*EXERCISE*.
In the data below, which lines hold "false"? Copy every one.

(Stored data)

══════════════════════════════

/-- The scope code of R60. -/
def Scope.code : Scope → Nat
  | .thr => 0 | .core => 1 | .clu => 2 | .die => 3 | .pkg => 4 | .sys => 5

def Scope.ofCode : Nat → Option Scope
  | 0 => some .thr | 1 => some .core | 2 => some .clu | 3 => some .die | 4 => some .pkg | 5 => some .sys | _ => none

def Cond.code : Cond → Nat
  | .eq => 0 | .ne => 1 | .lt => 2 | .le => 3 | .gt => 4 | .ge => 5 | .un => 6 | .ord => 7

def Cond.ofCode : Nat → Option Cond
  | 0 => some .eq | 1 => some .ne | 2 => some .lt | 3 => some .le | 4 => some .gt | 5 => some .ge | 6 => some .un
  | 7 => some .ord | _ => none

def RedOp.code : RedOp → Nat
  | .add => 0 | .min => 1 | .max => 2 | .and => 3 | .or => 4 | .xor => 5

def AmoOp.code : AmoOp → Nat
  | .add => 0 | .min => 1 | .max => 2 | .minu => 3 | .maxu => 4 | .and => 5 | .or => 6 | .xor => 7 | .swap => 8
  | .cas => 9

def AmoOp.ofCode : Nat → Option AmoOp
  | 0 => some .add | 1 => some .min | 2 => some .max | 3 => some .minu | 4 => some .maxu | 5 => some .and
  | 6 => some .or | 7 => some .xor | 8 => some .swap | 9 => some .cas | _ => none

/-- The 8-bit operand field of a source (R63). -/
def Src.code : Src → Nat
  | .v n => n.val
  | .o n => 48 + n.val
  | .b n => 56 + n.val
  | .x n => 64 + n.toNat
  | .cb n => 128 + n.toNat
  | .lit n => 192 + n.toNat

def Src.ofCode (c : Nat) : Option Src :=
  if h : c < 48 then some (.v ⟨c, h⟩)
  else if h : c - 48 < 8 then some (.o ⟨c - 48, h⟩)
  else if h : c - 56 < 4 then some (.b ⟨c - 56, h⟩)
  else if c < 64 then none
  else if c < 96 then some (.x (BitVec.ofNat 5 (c - 64)))
  else if c < 128 then none
  else if c < 192 then some (.cb (BitVec.ofNat 6 (c - 128)))
  else if c < 256 then some (.lit (BitVec.ofNat 6 (c - 192)))
  else none

/-- The 8-bit operand field of a destination (R63). -/
def Dst.code : Dst → Nat
  | .v n => n.val
  | .o n => 48 + n.val
  | .x n => 64 + n.toNat

def Dst.ofCode (c : Nat) : Option Dst :=
  if h : c < 48 then some (.v ⟨c, h⟩)
  else if h : c - 48 < 8 then some (.o ⟨c - 48, h⟩)
  else if c < 64 then none
  else if c < 96 then some (.x (BitVec.ofNat 5 (c - 64)))
  else none

/-! ### Lane instructions in F0 and F1 -/

/-- The lane instructions that share the layout of F0 and F1 (R66). -/
inductive VOp where
  | add | sub | mul | mulh | madd | min | max | abs
  | and | or | xor | andn | sll | srl | sra
  | fadd | fsub | fmul | fma | fmin | fmax | fdiv | fsqrt | frcp | frsq | fexp2 | flog2
  | sel | dot4 | red (o : RedOp) | scan (o : RedOp)
  | perm | shuf | slideUp | slideDown | bcast | ins | extr
  deriving DecidableEq, Repr

/-- Modifier classes of R64 as the lane instructions use them: S, Z, R with saturation in minor [60], and R with
saturation in the modifier for integer types. -/
inductive ModK where
  | s | z | r | red
  deriving DecidableEq, Repr

/-- Type classes of R66. -/
inductive TyK where
  | int | flt | intFlt | perm | bytes
  deriving DecidableEq, Repr

def TyK.ok : TyK → ElTy → Bool
  | .int, t => t.isInt
  | .flt, t => t.isFlt
  | .intFlt, t => t.isInt || t.isFlt
  | .perm, t => t.isInt || t.isAnyFlt
  | .bytes, t => t.code ≤ 1

/-- Major opcode (R66). -/
def VOp.opc : VOp → Nat
  | .add => 0x01 | .sub => 0x02 | .mul => 0x03 | .mulh => 0x04 | .madd => 0x05 | .min => 0x06 | .max => 0x07
  | .abs => 0x08 | .and | .or | .xor | .andn => 0x09 | .sll | .srl | .sra => 0x0A
  | .fadd => 0x10 | .fsub => 0x11 | .fmul => 0x12 | .fma => 0x13 | .fmin => 0x14 | .fmax => 0x15 | .fdiv => 0x16
  | .fsqrt => 0x17 | .frcp => 0x18 | .frsq => 0x19 | .fexp2 => 0x1A | .flog2 => 0x1B
  | .sel => 0x21 | .dot4 => 0x2D | .red _ => 0x2E | .scan _ => 0x2F
  | .perm => 0x30 | .shuf => 0x31 | .slideUp | .slideDown => 0x32 | .bcast => 0x33 | .extr => 0x34 | .ins => 0x35

/-- Minor function, without the saturation bit of the float family (R64, R66). -/
def VOp.minor : VOp → Nat
  | .or => 1 | .xor => 2 | .andn => 3 | .srl => 1 | .sra => 2 | .red o => o.code | .scan o => o.code | .slideDown => 1
  | _ => 0

def VOp.modK : VOp → ModK
  | .add | .sub | .mul | .mulh | .madd | .min | .max | .abs | .dot4 => .s
  | .fadd | .fsub | .fmul | .fma | .fmin | .fmax | .fdiv | .fsqrt | .frcp | .frsq | .fexp2 | .flog2 => .r
  | .red _ | .scan _ => .red
  | _ => .z

def VOp.tyK : VOp → TyK
  | .add | .sub | .mul | .mulh | .madd | .min | .max | .abs | .and | .or | .xor | .andn | .sll | .srl | .sra => .int
  | .fadd | .fsub | .fmul | .fma | .fmin | .fmax | .fdiv | .fsqrt | .frcp | .frsq | .fexp2 | .flog2 => .flt
  | .sel => .intFlt
  | .dot4 => .bytes
  | .red .and | .red .or | .red .xor => .int
  | .red _ | .scan _ => .intFlt
  | _ => .perm

/-- Number of sources in F0. -/
def VOp.srcs : VOp → Nat
  | .madd | .fma | .dot4 | .perm | .slideUp | .slideDown => 3
  | .abs | .fsqrt | .frcp | .frsq | .fexp2 | .flog2 => 1
  | _ => 2

/-- Whether F1 exists (R66). -/
def VOp.f1 : VOp → Bool
  | .madd | .abs | .fma | .fsqrt | .frcp | .frsq | .fexp2 | .flog2 | .sel | .dot4 | .red _ | .scan _ | .perm => false
  | _ => true

/-- The lane instruction at a major opcode and minor function; the float family's minor holds saturation. -/
def VOp.ofCode (opc minor : Nat) : Option VOp :=
  match opc, minor with
  | 0x01, 0 => some .add | 0x02, 0 => some .sub | 0x03, 0 => some .mul | 0x04, 0 => some .mulh | 0x05, 0 => some .madd
  | 0x06, 0 => some .min | 0x07, 0 => some .max | 0x08, 0 => some .abs
  | 0x09, 0 => some .and | 0x09, 1 => some .or | 0x09, 2 => some .xor | 0x09, 3 => some .andn
  | 0x0A, 0 => some .sll | 0x0A, 1 => some .srl | 0x0A, 2 => some .sra
  | 0x21, 0 => some .sel | 0x2D, 0 => some .dot4
  | 0x2E, 0 => some (.red .add) | 0x2E, 1 => some (.red .min) | 0x2E, 2 => some (.red .max)
  | 0x2E, 3 => some (.red .and) | 0x2E, 4 => some (.red .or) | 0x2E, 5 => some (.red .xor)
  | 0x2F, 0 => some (.scan .add) | 0x2F, 1 => some (.scan .min) | 0x2F, 2 => some (.scan .max)
  | 0x30, 0 => some .perm | 0x31, 0 => some .shuf | 0x32, 0 => some .slideUp | 0x32, 1 => some .slideDown
  | 0x33, 0 => some .bcast | 0x34, 0 => some .extr | 0x35, 0 => some .ins
  | o, m =>
    if m < 2 then
      match o with
      | 0x10 => some .fadd | 0x11 => some .fsub | 0x12 => some .fmul | 0x13 => some .fma | 0x14 => some .fmin
      | 0x15 => some .fmax | 0x16 => some .fdiv | 0x17 => some .fsqrt | 0x18 => some .frcp | 0x19 => some .frsq
      | 0x1A => some .fexp2 | 0x1B => some .flog2
      | _ => none
    else none

/-- The instruction of a lane op. -/
def VOp.mk : VOp → VA → Instr
  | .add => .vadd | .sub => .vsub | .mul => .vmul | .mulh => .vmulh | .madd => .vmadd | .min => .vmin | .max => .vmax
  | .abs => .vabs | .and => .vand | .or => .vor | .xor => .vxor | .andn => .vandn | .sll => .vsll | .srl => .vsrl
  | .sra => .vsra | .fadd => .vfadd | .fsub => .vfsub | .fmul => .vfmul | .fma => .vfma | .fmin => .vfmin
  | .fmax => .vfmax | .fdiv => .vfdiv | .fsqrt => .vfsqrt | .frcp => .vfrcp | .frsq => .vfrsq | .fexp2 => .vfexp2
  | .flog2 => .vflog2 | .sel => .vsel | .dot4 => .vdot4 | .red o => .vred o | .scan o => .vscan o | .perm => .vperm
  | .shuf => .vshuf | .slideUp => .vslideUp | .slideDown => .vslideDown | .bcast => .vbcast | .ins => .vins
  | .extr => .vextr

/-- The operands of a lane instruction meet its row of R66 and its own description (R159 to R176). -/
def VA.ok (o : VOp) (a : VA) : Bool :=
  o.tyK.ok a.ty
  && (match o.modK with
      | .s => a.rnd == .rne
      | .z => a.rnd == .rne && !a.sat
      | .r => true
      | .red => if a.ty.isFlt then !a.sat else a.rnd == .rne)
  && (match o.srcs, a.s2, a.s3 with
      | 1, .none, .none => true
      | 2, .op _, .none => true
      | 2, .imm _, .none => o.f1
      | 3, .op _, .some _ => true
      | 3, .imm _, .none => o.f1
      | _, _, _ => false)
  && (match o, a.d with
      | .extr, .x _ => a.mask == 0
      | .extr, _ => false
      | .scan .and, _ | .scan .or, _ | .scan .xor, _ => false
      | _, _ => true)

/-! ### Conversions -/

inductive COp where
  | cvt | pack | unpack | qnt | dq
  deriving DecidableEq, Repr

def COp.opc : COp → Nat
  | .cvt => 0x28 | .pack => 0x29 | .unpack => 0x2A | .qnt => 0x2B | .dq => 0x2C

def COp.ofCode : Nat → Option COp
  | 0x28 => some .cvt | 0x29 => some .pack | 0x2A => some .unpack | 0x2B => some .qnt | 0x2C => some .dq | _ => none

def COp.mk : COp → VC → Instr
  | .cvt => .vcvt | .pack => .vpack | .unpack => .vunpack | .qnt => .vqnt | .dq => .vdq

══════════════════════════════

*RESULT*.
  | .madd | .abs | .fma | .fsqrt | .frcp | .frsq | .fexp2 | .flog2 | .sel | .dot4 | .red _ | .scan _ | .perm => false
      | _, _, _ => false)
      | .extr, _ => false
      | .scan .and, _ | .scan .or, _ | .scan .xor, _ => false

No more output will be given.